━━ Record extracts ━━

-- ==== Sys2Proof/Machine/Handlers.lean ====
section
/-!
DEFINITION. What joins the cores to the Graticule (08 R202 to R210): GETW, DONE, POST, DOORB; the hand-over of an item with its bank
overflow sequence (05 R134 to R137); the reading of a completed item's texts; and the events of a core.
-/
namespace Sys2Proof.Machine

/-! ### DOORB (08 R209) -/

/-- Key of DB_HEAD[c]. -/
def dbKey (c : Nat) : Nat := rk .gratDb 0 (0x100 + 8 * c)

/-- A doorbell code put into core t's FIFO, or lost when it holds 4. -/
def Dev.ringBell (d : Dev) (t src code : Nat) : Dev :=
  let l := SMap.get [] d.db t
  if l.length < 4 then { d with db := SMap.put d.db t (l ++ [(src, code)]) } else d.setRf (dbKey t) 30 1 1

/-- The oldest entry of core t's FIFO removed; OVF is cleared when the FIFO empties. -/
def Dev.popBell (d : Dev) (t : Nat) : Dev :=
  let l := (SMap.get [] d.db t).drop 1
  let d1 := { d with db := SMap.put d.db t l }
  if l.isEmpty then d1.setRf (dbKey t) 30 1 0 else d1

/-- DOORB; 4 + k cc. -/
def semDoorb (c : Nat) (i : Dec) : X Ret := do
  let x ← core c
  let v ← srcBin c i.s1 8
  tick c 3
  applySteps c [stepOf x i.s1 8]
  modify (fun d => d.ringBell (fld v 0 8) c (fld v 16 16))
  return {}

/-! ### POST (08 R208) -/

/-- The item of a POST made: its payload is read after the poster's write buffer has been written; a failed access ends it
(09 R226, 10 R282). -/
def Dev.postItem (d : Dev) (c q : Nat) (fr : W32) (v : W64) : Dev :=
  let d0 := drainAll c d
  let n := fld v 12 14
  let src : Src := .post (if bit v 11 then none else some (fld v 38 13))
  let x : Item := { q := fld v 51 13, src := src, tin := d.mer, itag := BitVec.ofNat 64 q, plen := n, exq := false, head := []
                    ring := thallusOf c, roff := none, cls := d.ctClass (fld v 51 13) }
  let lost (y : Dev) : Dev := ({ y with nextItem := y.nextItem + 1 }.setItem y.nextItem x).failItem y.nextItem 1
  match d0.fabRead (stageReq (thallusOf c)) (frondBase (frondOf c) + stageOff fr + 16 * fld v 26 12) n with
  | (d1, .error _) => lost d1
  | (d1, .ok bs) =>
    match d1.arrive { x with head := padTo 10 (bs.drop 6) } bs with
    | (d2, true) => d2
    | (d2, false) => d2.refuse d1.nextItem x 11

/-- POST; 8 + k cc. -/
def semPost (c : Nat) (i : Dec) : X Ret := do
  let x ← core c
  let v ← srcBin c i.s1 8
  tick c 7
  if x.inBF || !x.cb.res then specTrap
  let q := x.cb.ctx.toNat
  let fr := (← get).frameOf x
  if fld v 0 11 != 0 || fld v 12 14 = 0 || 16 * fld v 26 12 + fld v 12 14 > stageSize fr then specTrap
  applySteps c [stepOf x i.s1 8]
  modify (fun d => d.postItem c q fr v)
  return {}

/-! ### DONE (08 R205, R206) -/

/-- Whether a DONE operand passes the checks of R206 for an item. -/
def doneOk (x : Item) (v : W64) : Bool :=
  fld v 60 2 == 0 && fld v 0 8 == 0 &&
    (!bit v 63 || (fld v 26 14 != 0 && fld v 26 14 ≤ x.egrmax && 16 * fld v 40 12 + fld v 26 14 ≤ stageSize x.frame)) &&
    (!bit v 62 || (x.jen && 16 * fld v 14 12 + 16 * (fld v 8 6 + 1) ≤ stageSize x.frame))

/-- A Sorus entry of thallus t (R210): its high-water mark. -/
def Dev.sorusEntry (d : Dev) (t : Nat) : Dev := let k := rk .sorus t 0x100; d.setRf k 16 8 (max 1 (d.rf k 16 8))

/-- Item n completed by its DONE (R206, R210): a Sorus entry, and the texts to be read. -/
def Dev.completeItem (d : Dev) (n : Nat) (x : Item) (t : Nat) (v : W64) : Dev :=
  let d1 := { d.setItem n { x with phase := .done, done := v, tevt := d.mer } with qStrike := SMap.put d.qStrike x.q 0 }
  let d2 := d1.sorusEntry t
  if x.jen then d2.settleChain x.chain else d2

/-- DONE's last cycle on core c: its cycles counted, BUDGET stopped, the item completed or overrun, its use of the budget
measured (R205, R216). Where the grace runs out in the cycles before it, DONE completes nothing: the Graticule does (`settleGrace`). -/
def doneAct (c n : Nat) (x : Item) (v : W64) (d : Dev) : Dev :=
  let y := d.core c
  let z := y.account
  let k := y.cycles - y.unbilled
  let past := y.onGrace || k > y.budget.toNat
  let gone := if y.onGrace then decide (k > y.budget.toNat) else decide (k > y.budget.toNat + 256)
  let used := if past then x.ebudget + 256 - z.budget.toNat else x.ebudget - z.budget.toNat
  let d1 := d.setCore c { z with item := none, onGrace := false, ctxCc := z.ctxCc
                                 budget := if z.onGrace && !past then 0 else z.budget
                                 pendOverrun := if past then z.pendOverrun else y.pendOverrun }
  let d2 := d1.setRf (qsKey x.q 8) 0 24 (min (2 ^ 24 - 1) (max used (d1.rf (qsKey x.q 8) 0 24)))
  if gone then d
  else if past then (d2.sorusEntry (thallusOf c)).overrunItem n x.q else d2.completeItem n x (thallusOf c) v

/-- A DONE for an item that the Graticule has ended in the meantime (R213): the core is done with it, and nothing is sent. -/
def doneEnded (c : Nat) (d : Dev) : Dev := d.setCore c { (d.core c).account with item := none, onGrace := false }

/-- DONE; 6 + k cc. -/
def semDone (c : Nat) (i : Dec) : X Ret := do
  let x ← core c
  let v ← srcBin c i.s1 8
  tick c 5
  if x.inBF then specTrap
  let d ← get
  if x.item.isNone then specTrap
  else
    match d.openItem c with
    | none =>
      applySteps c [stepOf x i.s1 8]
      modify (doneEnded c)
      return {}
    | some (n, it) =>
      if !doneOk it v then specTrap
      applySteps c [stepOf x i.s1 8]
      modify (doneAct c n it v)
      return {}

/-! ### The texts of a completed item (R207 steps 1 and 2) -/

/-- The texts of item n read, once the write-buffer entries of its core have been written: a journaled item then waits for its
seal, another sends its reply. A failed read ends it (09 R226). -/
def Dev.readTexts (d : Dev) (n : Nat) : Dev :=
  match d.item? n with
  | none => d
  | some x =>
    if x.phase != .done then d
    else
      let d0 := match x.core with
        | some c => drainAll c d
        | none => d
      let base := frondBase x.frond + stageOff x.frame
      let v := x.done
      let r := egressReq (x.frond / 8)
      let (d1, j) := if bit v 62 then d0.fabRead r (base + 16 * fld v 14 12) (16 * (fld v 8 6 + 1)) else (d0, .ok [])
      match j with
      | .error _ => d1.failItem n 1
      | .ok jt =>
        let (d2, e) := if bit v 63 then d1.fabRead r (base + 16 * fld v 40 12) (fld v 26 14) else (d1, .ok [])
        match e with
        | .error _ => d2.failItem n 1
        | .ok et =>
          let k := d2.cairn.reads
          let d3 := { d2 with cairn := { d2.cairn with reads := k + 1 } }.modItem n (fun y => { y with egr := et, jtext := jt, order := k })
          if bit v 62 then d3.modItem n (fun y => { y with phase := .texts }) else d3.finish n

/-! ### GETW and the hand-over (R203, R204) -/

/-- GETW decoded: a trap in BF or with an item that has not completed, else the core waits (R204; 13 R365, R366). -/
def doGetw (c : Nat) (d : Dev) : Dev :=
  let x := d.core c
  if x.inBF || (d.openItem c).isSome then endStop c (d.modCore c (fun y => { y with spent := 6 })) (.trap 2 0 0 0 0)
  else
    (d.modCore c (fun y =>
      { y.discard.foldl Core.discardBank y with run := .inGetw, discard := [], ctxCc := 0, spent := 0, flight := none, item := none,
                                                  onGrace := false })).coreBack c

/-- Order in which ready items are handed to cores: dc, class, queue. -/
def itemBefore (a b : Nat × Item) : Bool :=
  a.2.dc < b.2.dc || (a.2.dc == b.2.dc && (a.2.cls < b.2.cls || (a.2.cls == b.2.cls && a.2.q ≤ b.2.q)))

/-- Whether core c waits in GETW for an item. -/
def Dev.waits (d : Dev) (c : Nat) : Bool :=
  let x := d.core c
  d.clocked c && x.pool && x.run == .inGetw && (d.itemsWhere (fun y => y.phase == .handed && y.core == some c)).isEmpty

/-- Whether core c holds the context of queue q resident, and its bank. -/
def Core.bankOf (x : Core) (q : Nat) : Option Nat := (List.range 8).find? (fun b => (x.bank b).res && (x.bank b).ctx.toNat == q)

/-- Ready items handed to waiting cores in order until core c has one. -/
def Dev.handTo (c : Nat) : List (Nat × Item) → List Nat → Dev → Dev × Option (Nat × Item)
  | [], _, d => (d, none)
  | (n, x) :: t, ws, d =>
    match (match ws.find? (fun w => ((d.core w).bankOf x.q).isSome) with
      | some w => some w
      | none => ws.head?) with
    | none => (d, none)
    | some w =>
      let y := { x with phase := .handed, core := some w }
      if w = c then (d.setItem n y, some (n, y)) else Dev.handTo c t (ws.erase w) (d.setItem n y)

/-- The item that core c receives: one already handed to it, or the next. -/
def Dev.nextFor (d : Dev) (c : Nat) : Dev × Option (Nat × Item) :=
  match (d.itemsWhere (fun y => y.phase == .handed && y.core == some c)).head? with
  | some e => (d, some e)
  | none =>
    if !d.waits c then (d, none)
    else Dev.handTo c (sortBy itemBefore (d.itemsWhere (fun x => x.phase == .ready && x.frond == frondOf c)))
      (((List.range 8).map (fun j => 8 * frondOf c + j)).filter d.waits) d

/-- The item descriptor (08 Table 8.5). -/
def itemWords (x : Item) : List Byte :=
  let port := match x.src with
    | .port p _ _ => p
    | _ => 255
  toBytes 8 x.tin ++ toBytes 8 (x.tin + x.deadline) ++ toBytes 8 x.itag.toNat ++ toBytes 2 x.q ++ toBytes 1 x.cls ++ toBytes 1 port ++
    toBytes 2 x.plen ++ toBytes 2 (b2n (port == 255) + 2 * b2n x.exq) ++ toBytes 4 x.ebudget ++ toBytes 4 x.seq ++
    toBytes 8 (BitVec.ofInt 64 x.dc).toNat ++ zeros 16

/-- The Graticule as a master (10 Table 10.1). -/
def gratReq : Req := ⟨0x101, .dma, 0, true⟩

/-! ### The bank overflow sequence (05 R134 to R137) -/

/-- How a group transfer ends. -/
inductive GroupEnd where
  | ok
  | denied (addr : Nat)
  | uncorr
  deriving DecidableEq, Repr

/-- The save area's place of a group: 0 to 3 the registers, 4 control, 5 the latches (Table 5.5). -/
def groupSpan (g : Nat) : Nat × Nat := if g < 4 then (64 * g, 64) else if g = 4 then (0x100, 0x68) else (0x168, 128)

/-- Bytes of a bank's group as the save area lays them out. -/
def Bank.groupBytes (b : Bank) (n g : Nat) : List Byte :=
  if g < 4 then (List.range 8).flatMap (fun i => toBytes 8 (b.rd (8 * g + i)).toNat)
  else if g = 5 then latchBytes b.latch 0 ++ latchBytes b.latch 4 ++ latchBytes b.latch 8 ++ latchBytes b.latch 12
  else
    toBytes 8 b.pc.toNat ++ toBytes 4 (b.csw.pack n).toNat ++ toBytes 4 b.fcsw.pack.toNat ++ toBytes 4 b.dsticky.toNat ++ toBytes 4 b.dscale.toNat ++
      toBytes 8 b.tpc.toNat ++ toBytes 4 (b.tcsw.pack b.tcswBank.toNat).toNat ++ toBytes 4 b.tcause.toNat ++ toBytes 8 b.taddr.toNat ++
      toBytes 8 (rstkWord b 0) ++ toBytes 8 (rstkWord b 4) ++ toBytes 8 (b.rsD.toNat * 16 + b.rsP.toNat) ++
      toBytes 8 b.cont0.toNat ++ toBytes 8 b.cont1.toNat ++ toBytes 8 b.cont2.toNat ++ toBytes 8 b.cont3.toNat

/-- A bank with a group filled from bytes; its BANK fields become its own number n (R135). -/
def Bank.fillGroup (b : Bank) (n g : Nat) (bs : List Byte) : Bank :=
  if g < 4 then { b with g := (List.range 8).foldl (fun m i => SMap.put m (8 * g + i) (BitVec.ofNat 64 (beAt bs (8 * i) 8))) b.g }
  else if g = 5 then { b with latch := putLatch [] 0 ((List.range 16).map (fun i => BitVec.ofNat 64 (beAt bs (8 * i) 8))) }
  else
    { b with
        pc := BitVec.ofNat 16 (beAt bs 0 8), csw := CSW.unpack (BitVec.ofNat 32 (beAt bs 8 4)), fcsw := FCSW.unpack (BitVec.ofNat 32 (beAt bs 12 4))
        dsticky := BitVec.ofNat 3 (beAt bs 16 4), dscale := BitVec.ofNat 5 (beAt bs 20 4), tpc := BitVec.ofNat 16 (beAt bs 24 8)
        tcsw := CSW.unpack (BitVec.ofNat 32 (beAt bs 32 4)), tcswBank := BitVec.ofNat 4 n, tcause := BitVec.ofNat 32 (beAt bs 36 4)
        taddr := BitVec.ofNat 64 (beAt bs 40 8), rstk := putRstk (putRstk [] 0 (beAt bs 48 8)) 4 (beAt bs 56 8)
        rsD := BitVec.ofNat 4 (beAt bs 64 8 / 16), rsP := BitVec.ofNat 3 (beAt bs 64 8), cont0 := BitVec.ofNat 64 (beAt bs 72 8)
        cont1 := BitVec.ofNat 64 (beAt bs 80 8), cont2 := BitVec.ofNat 64 (beAt bs 88 8), cont3 := BitVec.ofNat 64 (beAt bs 96 8) }
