-- ==== Sys2Proof/Machine/ExecLedger.lean ====
section
/-!
DEFINITION. The LEDGER-mode binary instructions: the accumulator (01 R40; 04 R98, R99, R103 to R105) and the index registers (05 R139).
-/
namespace Sys2Proof.Machine

/-- NEG (04 Table 4.1). -/
def execNeg (c : CoreId) (s : State) : Host.Outcome State Fault Refusal := onDev (runInstr c.val .neg semNeg) s

/-- LD (04 Table 4.1). -/
def execLd (c : CoreId) (s : State) : Host.Outcome State Fault Refusal := onDev (runInstr c.val .ld semLd) s

/-- ST (04 Table 4.1). -/
def execSt (c : CoreId) (s : State) : Host.Outcome State Fault Refusal := onDev (runInstr c.val .st semSt) s

/-- ADD (04 Table 4.1). -/
def execAdd (c : CoreId) (s : State) : Host.Outcome State Fault Refusal := onDev (runInstr c.val .add semAdd) s

/-- SUB (04 Table 4.1). -/
def execSub (c : CoreId) (s : State) : Host.Outcome State Fault Refusal := onDev (runInstr c.val .sub semSub) s

/-- MUL (04 Table 4.1). -/
def execMul (c : CoreId) (s : State) : Host.Outcome State Fault Refusal := onDev (runInstr c.val .mul semMul) s

/-- DIV (04 Table 4.1). -/
def execDiv (c : CoreId) (s : State) : Host.Outcome State Fault Refusal := onDev (runInstr c.val .div semDiv) s

/-- REM (04 Table 4.1). -/
def execRem (c : CoreId) (s : State) : Host.Outcome State Fault Refusal := onDev (runInstr c.val .rem semRem) s

/-- DIVU (04 Table 4.1). -/
def execDivu (c : CoreId) (s : State) : Host.Outcome State Fault Refusal := onDev (runInstr c.val .divu semDivu) s

/-- REMU (04 Table 4.1). -/
def execRemu (c : CoreId) (s : State) : Host.Outcome State Fault Refusal := onDev (runInstr c.val .remu semRemu) s

/-- AND (04 Table 4.1). -/
def execAnd (c : CoreId) (s : State) : Host.Outcome State Fault Refusal := onDev (runInstr c.val .and semAnd) s

/-- OR (04 Table 4.1). -/
def execOr (c : CoreId) (s : State) : Host.Outcome State Fault Refusal := onDev (runInstr c.val .or semOr) s

/-- XOR (04 Table 4.1). -/
def execXor (c : CoreId) (s : State) : Host.Outcome State Fault Refusal := onDev (runInstr c.val .xor semXor) s

/-- SHL (04 Table 4.1). -/
def execShl (c : CoreId) (s : State) : Host.Outcome State Fault Refusal := onDev (runInstr c.val .shl semShl) s

/-- SHR (04 Table 4.1). -/
def execShr (c : CoreId) (s : State) : Host.Outcome State Fault Refusal := onDev (runInstr c.val .shr semShr) s

/-- SAR (04 Table 4.1). -/
def execSar (c : CoreId) (s : State) : Host.Outcome State Fault Refusal := onDev (runInstr c.val .sar semSar) s

/-- ROL (04 Table 4.1). -/
def execRol (c : CoreId) (s : State) : Host.Outcome State Fault Refusal := onDev (runInstr c.val .rol semRol) s

/-- ROR (04 Table 4.1). -/
def execRor (c : CoreId) (s : State) : Host.Outcome State Fault Refusal := onDev (runInstr c.val .ror semRor) s

/-- LDB (04 Table 4.1). -/
def execLdb (c : CoreId) (s : State) : Host.Outcome State Fault Refusal := onDev (runInstr c.val .ldb semLdb) s

/-- STB (04 Table 4.1). -/
def execStb (c : CoreId) (s : State) : Host.Outcome State Fault Refusal := onDev (runInstr c.val .stb semStb) s

/-- LDA (04 Table 4.1). -/
def execLda (c : CoreId) (s : State) : Host.Outcome State Fault Refusal := onDev (runInstr c.val .lda semLda) s

/-- LDX1 (05 R139, 01 R16). -/
def execLdx1 (c : CoreId) (s : State) : Host.Outcome State Fault Refusal := onDev (runInstr c.val .ldx1 (semLdx 5)) s

/-- LDX2 (05 R139, 01 R16). -/
def execLdx2 (c : CoreId) (s : State) : Host.Outcome State Fault Refusal := onDev (runInstr c.val .ldx2 (semLdx 6)) s

/-- STX1 (05 R139, 01 R16). -/
def execStx1 (c : CoreId) (s : State) : Host.Outcome State Fault Refusal := onDev (runInstr c.val .stx1 (semStx 5)) s

/-- STX2 (05 R139, 01 R16). -/
def execStx2 (c : CoreId) (s : State) : Host.Outcome State Fault Refusal := onDev (runInstr c.val .stx2 (semStx 6)) s

/-- ADX1 (05 R139, 01 R16). -/
def execAdx1 (c : CoreId) (s : State) : Host.Outcome State Fault Refusal := onDev (runInstr c.val .adx1 (semAdx 5)) s

/-- ADX2 (05 R139, 01 R16). -/
def execAdx2 (c : CoreId) (s : State) : Host.Outcome State Fault Refusal := onDev (runInstr c.val .adx2 (semAdx 6)) s

/-- LAX1 (05 R139, 01 R16). -/
def execLax1 (c : CoreId) (s : State) : Host.Outcome State Fault Refusal := onDev (runInstr c.val .lax1 (semLoadAddr 5)) s

/-- LAX2 (05 R139, 01 R16). -/
def execLax2 (c : CoreId) (s : State) : Host.Outcome State Fault Refusal := onDev (runInstr c.val .lax2 (semLoadAddr 6)) s

/-- LDSP (05 R139, 01 R16). -/
def execLdsp (c : CoreId) (s : State) : Host.Outcome State Fault Refusal := onDev (runInstr c.val .ldsp semLdsp) s

/-- STSP (05 R139, 01 R16). -/
def execStsp (c : CoreId) (s : State) : Host.Outcome State Fault Refusal := onDev (runInstr c.val .stsp (semStx 7)) s

/-- ADSP (05 R139, 01 R16). -/
def execAdsp (c : CoreId) (s : State) : Host.Outcome State Fault Refusal := onDev (runInstr c.val .adsp (semAdx 7)) s

/-- LASP (05 R139, 01 R16). -/
def execLasp (c : CoreId) (s : State) : Host.Outcome State Fault Refusal := onDev (runInstr c.val .lasp (semLoadAddr 7)) s

end Sys2Proof.Machine
end

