-- ==== Sys2Proof/Machine/Step.lean ====
section
/-!
DEFINITION. The step: the command at the front of the queue, or one tick of the clock when none waits (log entry 3).
-/
namespace Sys2Proof.Machine

/-- One step. -/
def step (s : State) : Host.Outcome State Fault Refusal :=
  match s.pending with
  | [] => .next { s with dev := idleTick s.dev }
  | c :: rest => exec c { s with pending := rest }

/-- The state with the command a word spells at the front of its queue. -/
def State.withFetchWord (s : State) (nbits w : Nat) : State :=
  match decodeTableWord nbits w with
  | none => s
  | some c => { s with pending := c :: s.pending }

end Sys2Proof.Machine
end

━━━

● Activity: Using the records above, write out exactly the lines between the one holding "def execDivu (c" and the one holding "XOR (04 Table 4.1). -/", inclusive; leave everything else out.

● Written solution:
def execDivu (c : CoreId) (s : State) : Host.Outcome State Fault Refusal := onDev (runInstr c.val .divu semDivu) s

/-- REMU (04 Table 4.1). -/
def execRemu (c : CoreId) (s : State) : Host.Outcome State Fault Refusal := onDev (runInstr c.val .remu semRemu) s

/-- AND (04 Table 4.1). -/
def execAnd (c : CoreId) (s : State) : Host.Outcome State Fault Refusal := onDev (runInstr c.val .and semAnd) s

/-- OR (04 Table 4.1). -/
def execOr (c : CoreId) (s : State) : Host.Outcome State Fault Refusal := onDev (runInstr c.val .or semOr) s

/-- XOR (04 Table 4.1). -/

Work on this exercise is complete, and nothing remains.